— Instructions for the task —
Repeat only the lines below from the one containing "hit := fun n" through the one containing "unpanel := fun hs", inclusive, exactly as written.
►
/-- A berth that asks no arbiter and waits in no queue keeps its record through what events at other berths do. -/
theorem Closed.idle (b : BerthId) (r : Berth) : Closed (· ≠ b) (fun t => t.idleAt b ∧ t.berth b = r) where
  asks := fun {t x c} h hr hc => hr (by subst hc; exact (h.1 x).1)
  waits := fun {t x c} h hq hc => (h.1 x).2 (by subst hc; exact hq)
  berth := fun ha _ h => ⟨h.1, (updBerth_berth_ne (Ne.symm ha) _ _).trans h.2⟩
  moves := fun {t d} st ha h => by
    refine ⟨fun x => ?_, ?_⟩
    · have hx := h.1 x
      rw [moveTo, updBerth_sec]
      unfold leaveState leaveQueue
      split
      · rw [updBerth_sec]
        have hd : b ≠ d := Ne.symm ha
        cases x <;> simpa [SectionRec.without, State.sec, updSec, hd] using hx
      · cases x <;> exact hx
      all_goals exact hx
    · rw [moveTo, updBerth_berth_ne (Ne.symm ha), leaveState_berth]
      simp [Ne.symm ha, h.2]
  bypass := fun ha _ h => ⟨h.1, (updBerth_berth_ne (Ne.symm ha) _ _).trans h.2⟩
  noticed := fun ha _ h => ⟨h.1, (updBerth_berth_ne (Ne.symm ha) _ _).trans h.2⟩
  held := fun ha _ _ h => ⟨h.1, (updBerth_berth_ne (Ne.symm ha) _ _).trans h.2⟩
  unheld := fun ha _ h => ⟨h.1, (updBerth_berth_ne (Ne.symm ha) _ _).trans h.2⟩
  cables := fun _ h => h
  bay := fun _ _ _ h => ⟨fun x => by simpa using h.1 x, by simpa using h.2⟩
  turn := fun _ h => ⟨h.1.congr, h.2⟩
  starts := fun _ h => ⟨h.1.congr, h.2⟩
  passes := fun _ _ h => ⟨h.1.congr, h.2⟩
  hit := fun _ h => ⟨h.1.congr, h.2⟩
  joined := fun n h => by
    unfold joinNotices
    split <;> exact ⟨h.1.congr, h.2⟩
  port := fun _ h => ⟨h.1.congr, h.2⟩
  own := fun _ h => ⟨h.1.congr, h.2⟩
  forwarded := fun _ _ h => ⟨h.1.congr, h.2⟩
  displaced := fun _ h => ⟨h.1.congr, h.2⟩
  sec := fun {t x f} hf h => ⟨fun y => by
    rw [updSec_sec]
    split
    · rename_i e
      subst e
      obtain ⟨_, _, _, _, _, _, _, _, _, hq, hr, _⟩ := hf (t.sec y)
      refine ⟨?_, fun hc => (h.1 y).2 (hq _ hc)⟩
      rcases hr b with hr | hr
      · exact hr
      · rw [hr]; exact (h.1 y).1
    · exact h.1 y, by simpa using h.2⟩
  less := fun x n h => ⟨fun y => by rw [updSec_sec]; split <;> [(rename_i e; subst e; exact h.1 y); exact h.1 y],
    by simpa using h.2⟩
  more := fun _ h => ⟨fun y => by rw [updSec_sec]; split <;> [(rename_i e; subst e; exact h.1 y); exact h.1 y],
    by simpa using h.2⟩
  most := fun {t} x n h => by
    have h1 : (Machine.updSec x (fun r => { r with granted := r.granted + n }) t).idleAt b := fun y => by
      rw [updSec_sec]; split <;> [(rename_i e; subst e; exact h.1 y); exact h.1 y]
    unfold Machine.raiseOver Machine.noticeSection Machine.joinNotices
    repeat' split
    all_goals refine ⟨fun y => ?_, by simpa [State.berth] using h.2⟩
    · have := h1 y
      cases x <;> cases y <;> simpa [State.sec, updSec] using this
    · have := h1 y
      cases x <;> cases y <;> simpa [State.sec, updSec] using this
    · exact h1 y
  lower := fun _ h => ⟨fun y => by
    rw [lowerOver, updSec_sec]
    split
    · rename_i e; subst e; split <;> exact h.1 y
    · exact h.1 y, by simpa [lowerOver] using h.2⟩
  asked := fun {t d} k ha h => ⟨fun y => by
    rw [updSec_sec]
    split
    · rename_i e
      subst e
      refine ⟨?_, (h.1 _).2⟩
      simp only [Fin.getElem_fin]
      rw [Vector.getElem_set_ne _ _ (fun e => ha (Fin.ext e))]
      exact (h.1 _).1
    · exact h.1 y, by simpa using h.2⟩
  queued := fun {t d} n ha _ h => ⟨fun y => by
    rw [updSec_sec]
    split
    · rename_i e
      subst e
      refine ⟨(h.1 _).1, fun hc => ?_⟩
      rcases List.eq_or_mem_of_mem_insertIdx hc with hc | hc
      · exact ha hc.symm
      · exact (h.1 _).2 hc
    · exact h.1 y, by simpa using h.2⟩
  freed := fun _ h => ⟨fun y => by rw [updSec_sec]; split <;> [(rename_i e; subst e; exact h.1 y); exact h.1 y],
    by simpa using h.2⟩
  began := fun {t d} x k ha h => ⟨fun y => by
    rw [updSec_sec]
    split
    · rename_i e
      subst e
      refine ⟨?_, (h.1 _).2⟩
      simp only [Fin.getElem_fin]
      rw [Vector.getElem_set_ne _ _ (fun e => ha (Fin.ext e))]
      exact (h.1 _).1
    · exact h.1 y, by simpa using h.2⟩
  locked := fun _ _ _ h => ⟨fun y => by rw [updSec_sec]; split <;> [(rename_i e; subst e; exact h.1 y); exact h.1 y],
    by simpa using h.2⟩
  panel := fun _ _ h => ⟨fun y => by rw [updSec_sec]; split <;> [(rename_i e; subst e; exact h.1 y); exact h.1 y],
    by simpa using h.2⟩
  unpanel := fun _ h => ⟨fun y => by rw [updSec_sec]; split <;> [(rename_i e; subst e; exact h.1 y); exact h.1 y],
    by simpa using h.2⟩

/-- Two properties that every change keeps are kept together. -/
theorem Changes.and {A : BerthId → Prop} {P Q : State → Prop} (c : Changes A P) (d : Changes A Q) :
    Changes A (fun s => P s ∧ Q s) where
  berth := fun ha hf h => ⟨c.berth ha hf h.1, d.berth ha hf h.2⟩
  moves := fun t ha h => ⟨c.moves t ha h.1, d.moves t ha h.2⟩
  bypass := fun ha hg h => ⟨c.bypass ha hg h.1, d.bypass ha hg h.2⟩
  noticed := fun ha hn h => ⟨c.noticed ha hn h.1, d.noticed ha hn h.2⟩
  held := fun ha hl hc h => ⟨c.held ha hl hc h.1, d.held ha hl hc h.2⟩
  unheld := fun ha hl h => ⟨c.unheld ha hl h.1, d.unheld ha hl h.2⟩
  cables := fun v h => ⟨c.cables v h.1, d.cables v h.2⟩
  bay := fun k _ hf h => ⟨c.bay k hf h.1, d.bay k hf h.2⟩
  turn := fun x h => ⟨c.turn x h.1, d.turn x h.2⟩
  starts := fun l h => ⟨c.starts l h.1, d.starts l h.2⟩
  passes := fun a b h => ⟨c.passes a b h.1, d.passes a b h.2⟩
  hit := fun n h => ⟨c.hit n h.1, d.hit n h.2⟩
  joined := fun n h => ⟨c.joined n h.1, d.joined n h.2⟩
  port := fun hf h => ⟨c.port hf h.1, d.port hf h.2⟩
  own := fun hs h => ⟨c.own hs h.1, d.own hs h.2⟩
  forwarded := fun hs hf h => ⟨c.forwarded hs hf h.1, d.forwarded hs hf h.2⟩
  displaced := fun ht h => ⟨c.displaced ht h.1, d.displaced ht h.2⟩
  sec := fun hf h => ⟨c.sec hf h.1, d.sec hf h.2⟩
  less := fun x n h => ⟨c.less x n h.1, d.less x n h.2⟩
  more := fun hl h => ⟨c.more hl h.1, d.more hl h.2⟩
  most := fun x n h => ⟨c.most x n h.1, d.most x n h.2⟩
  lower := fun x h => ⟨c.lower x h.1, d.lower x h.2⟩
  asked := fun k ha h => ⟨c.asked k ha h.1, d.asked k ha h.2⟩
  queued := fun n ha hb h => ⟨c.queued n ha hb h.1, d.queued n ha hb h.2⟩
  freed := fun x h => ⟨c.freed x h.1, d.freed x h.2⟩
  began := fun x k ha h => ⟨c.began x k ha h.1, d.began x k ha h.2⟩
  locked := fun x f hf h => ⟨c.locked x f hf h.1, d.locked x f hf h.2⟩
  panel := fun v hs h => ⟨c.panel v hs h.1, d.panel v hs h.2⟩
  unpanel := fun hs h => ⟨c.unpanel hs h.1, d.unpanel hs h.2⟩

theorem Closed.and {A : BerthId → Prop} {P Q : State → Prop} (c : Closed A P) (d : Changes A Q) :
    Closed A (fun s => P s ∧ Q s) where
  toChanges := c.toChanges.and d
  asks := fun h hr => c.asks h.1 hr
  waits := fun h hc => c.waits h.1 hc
◄
— Written response —
  hit := fun n h => ⟨c.hit n h.1, d.hit n h.2⟩
  joined := fun n h => ⟨c.joined n h.1, d.joined n h.2⟩
  port := fun hf h => ⟨c.port hf h.1, d.port hf h.2⟩
  own := fun hs h => ⟨c.own hs h.1, d.own hs h.2⟩
  forwarded := fun hs hf h => ⟨c.forwarded hs hf h.1, d.forwarded hs hf h.2⟩
  displaced := fun ht h => ⟨c.displaced ht h.1, d.displaced ht h.2⟩
  sec := fun hf h => ⟨c.sec hf h.1, d.sec hf h.2⟩
  less := fun x n h => ⟨c.less x n h.1, d.less x n h.2⟩
  more := fun hl h => ⟨c.more hl h.1, d.more hl h.2⟩
  most := fun x n h => ⟨c.most x n h.1, d.most x n h.2⟩
  lower := fun x h => ⟨c.lower x h.1, d.lower x h.2⟩
  asked := fun k ha h => ⟨c.asked k ha h.1, d.asked k ha h.2⟩
  queued := fun n ha hb h => ⟨c.queued n ha hb h.1, d.queued n ha hb h.2⟩
  freed := fun x h => ⟨c.freed x h.1, d.freed x h.2⟩
  began := fun x k ha h => ⟨c.began x k ha h.1, d.began x k ha h.2⟩
  locked := fun x f hf h => ⟨c.locked x f hf h.1, d.locked x f hf h.2⟩
  panel := fun v hs h => ⟨c.panel v hs h.1, d.panel v hs h.2⟩
  unpanel := fun hs h => ⟨c.unpanel hs h.1, d.unpanel hs h.2⟩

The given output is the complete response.